-- ==== Sys2Proof/Machine/Inputs.lean ====
section
/-! DEFINITION. Inputs: debounced and analog inputs, input groups and their page, wake inputs, sensor supplies, and the commands
0x0510 and 0x0511 (R272, R494 to R507). -/

namespace Sys2Proof.Machine

open Sys2Proof

/-- D input d. -/
def State.din (s : State) (d : Nat) : DIn := Tab.get s.inp.ds d {}
/-- V input v. -/
def State.vin (s : State) (v : Nat) : VIn := Tab.get s.inp.vs v {}
/-- Change D input d. -/
def State.updDin (s : State) (d : Nat) (f : DIn → DIn) : State := s.onInp (fun i => { i with ds := Tab.upd i.ds d {} f })
/-- Change V input v. -/
def State.updVin (s : State) (v : Nat) (f : VIn → VIn) : State := s.onInp (fun i => { i with vs := Tab.upd i.vs v {} f })
/-- Input group g. -/
def State.inGroup (s : State) (g : Nat) : InGroup := Tab.get s.inp.groups g {}
/-- Change input group g. -/
def State.updInGroup (s : State) (g : Nat) (f : InGroup → InGroup) : State :=
  s.onInp (fun i => { i with groups := Tab.upd i.groups g {} f })
/-- Set bit k of IN_GEVENT. -/
def State.inEvent (s : State) (k : Nat) : State := s.onInp (fun i => { i with event := i.event ||| bitOf 3 k })

/-- An input's code pin is marked secure: D inputs are pins 64 to 127, V inputs 128 to 151 (R194). -/
def State.inSec (s : State) (i : Nat) : Bool := s.pinSec (64 + i)

/-- The live group that holds D input d. -/
def State.groupOfD (s : State) (d : Nat) : Option (Nat × InGroup) := s.inp.groups.find? (fun e => e.2.dmask.getLsbD d)
/-- The live group that holds V input v. -/
def State.groupOfV (s : State) (v : Nat) : Option (Nat × InGroup) := s.inp.groups.find? (fun e => e.2.vmask.getLsbD v)

/-- Some event bit of a group is set. -/
def InGroup.pending (g : InGroup) : Bool := g.evtD ≠ 0 || g.evtV ≠ 0

/-- The MSI of an input group (R505). -/
def State.inMsi (s : State) (g : Nat) : State :=
  match s.hFind 0x05 g with
  | some h => s.msiBind h.bind h.sec 0
  | none => s

/-- A group's events change: an MSI when they go from all zero to non-zero (R505). -/
def State.inPost (s : State) (g : Nat) (f : InGroup → InGroup) : State :=
  let s1 := s.updInGroup g f
  if !(s.inGroup g).pending && (s1.inGroup g).pending then s1.inMsi g else s1

/-- The event bits that are set in this cycle, which a W1C write of the same cycle leaves: the edge is applied after it (R505). -/
def InGroup.freshBits (g : InGroup) (now : U64) : U64 :=
  match g.evtAt with
  | some (t, b) => if t = now then b else 0
  | none => 0

/-- A D input's edge in its group at a cycle: edge time, overrun, event (R504, R505). -/
def InGroup.edge (g : InGroup) (d : Nat) (enabled : Bool) (time now : U64) : InGroup :=
  { g with
    evtAt := if enabled then some (now, g.freshBits now ||| bitOf 64 d) else g.evtAt
    edgeTime := Tab.put g.edgeTime d time
    ovrD := if g.evtD.getLsbD d then g.ovrD ||| bitOf 64 d else g.ovrD
    evtD := if enabled then g.evtD ||| bitOf 64 d else g.evtD }

/-- An edge of D input d is recorded: in its group, or on the global page, or on source 147 (R504, R506, R507). -/
def State.dEdge (s : State) (d : Nat) (rising : Bool) (time : U64) : State :=
  match s.groupOfD d with
  | some (i, g) =>
    if g.stopped ∨ g.disabled then s
    else s.inPost i (fun u => u.edge d ((s.din d).edges.getLsbD (if rising then 0 else 1)) time s.now)
  | none => if s.inSec d then s.pulse 147 else s.inEvent 2

/-! ### Sampling -/

/-- D and V inputs are sampled, with wetting current and bias: START from step 5 on, RUN, PARTIAL and SAFE, and not from the commit step of a
sleep order on (R494). -/
def State.inputsOn (s : State) : Bool :=
  s.powered && !s.supply.pinHeld && s.sleep.phase ≠ 3 && (match s.aon.mode with
    | .start => decide (5 ≤ s.aon.step)
    | .run => true
    | .part => true
    | .safe => true
    | .off => false
    | .sleep => false
    | .recovery => false)

/-- The bounds of the thresholds of D and WK inputs: V_IL at least, V_IH at most, hysteresis at least, mV (R495). -/
def NetSel.inputLevels : NetSel → Nat × Nat × Nat
  | .v12 => (2000, 4500, 500)
  | .v24 => (4000, 8000, 1000)
  | .v48 => (4000, 8000, 1000)
  | .invalid => (2000, 4500, 500)

/-- The thresholds V_IL and V_IH of input pin `pin`, mV. The spec bounds them and leaves their values, which are free within the bounds (R495;
DESIGN CHOICE, log entry 166). -/
def State.inputLevels (s : State) (pin : Nat) : Nat × Nat :=
  let b := s.supply.straps.net.inputLevels
  let low := b.1 + Config.freeNat 33 pin % (b.2.1 - b.2.2 - b.1 + 1)
  (low, low + b.2.2 + Config.freeNat 34 pin % (b.2.1 - b.2.2 - low + 1))

/-- A sample of an input pin: 1 above V_IH, 0 below V_IL, and the previous value between them (R495). -/
def State.reads (s : State) (pin mv : Nat) (was : Bool) : Bool :=
  if (s.inputLevels pin).2 < mv then true else if mv < (s.inputLevels pin).1 then false else was

/-- A D input takes a sample: the run of equal samples goes on or begins anew, and a new wetting code takes effect (R495, R496). -/
def DIn.sample (d : DIn) (r : Bool) (time : U64) : DIn :=
  let d1 := { d with wetOn := d.wet, raw := r }
  if d.run ≠ 0 ∧ r = d.raw then { d1 with run := min (d.run + 1) 255 } else { d1 with run := 1, runAt := time }

/-- The run has reached the debounce time with another value than the debounced level (R495). -/
def DIn.settled (d : DIn) : Bool := decide (d.debounce ≤ d.run) && d.raw ≠ d.level

/-- One sample of D input d at a whole millisecond: the debounced level follows a settled run, whose first sample is the time of the edge
(R495). -/
def State.dSample (s : State) (d mv : Nat) (time : U64) : State :=
  let s1 := s.updDin d (fun i => i.sample (s.reads d mv i.raw) time)
  if (s1.din d).settled then
    (s1.updDin d (fun i => { i with level := i.raw })).dEdge d (s1.din d).raw (s1.din d).runAt
  else s1

/-- The whole millisecond of TIME_LOCAL in which a time lies, k milliseconds later (R495). -/
def wholeMs (time : U64) (k : Nat) : U64 := BitVec.ofNat 64 ((time.toNat / 1000000 + k) * 1000000)

/-- DEBOUNCE_COMPLETE: the samples of a D input in consecutive milliseconds from a time on, in mV; the level changes where a value has appeared
in as many samples as the debounce time (R494, R495). -/
def execDebounceComplete (input : Nat) (samples : List Nat) (time : U64) (s : State) : Out :=
  if 64 ≤ input then noUnit
  else if ¬ s.inputsOn then .next s
  else fin (((List.range samples.length).zip samples).foldl (fun t e => t.dSample input e.2 (wholeMs time e.1)) s)

/-- The wetting current of D input d as applied: 0.1 mA, sink, pulsed; none while the inputs are off (R494, R496). -/
def State.wetting (s : State) (d : Nat) : Nat × Bool × Bool :=
  let w := (s.din d).wetOn
  if s.inputsOn then ([0, 10, 20, 50, 100, 150].getD (w.toNat % 8) 0, w.getLsbD 3, w.getLsbD 4) else (0, false, false)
• • •
● **Exercise objective**:
Here the job is to set down exactly the lines of the material above that fall between the one with "def InGroup.edge (g" and the one with "ovrD := if g.evtD.getLsbD", inclusive, and nothing beyond them.

● **The completed task**:
def InGroup.edge (g : InGroup) (d : Nat) (enabled : Bool) (time now : U64) : InGroup :=
  { g with
    evtAt := if enabled then some (now, g.freshBits now ||| bitOf 64 d) else g.evtAt
    edgeTime := Tab.put g.edgeTime d time
    ovrD := if g.evtD.getLsbD d then g.ovrD ||| bitOf 64 d else g.ovrD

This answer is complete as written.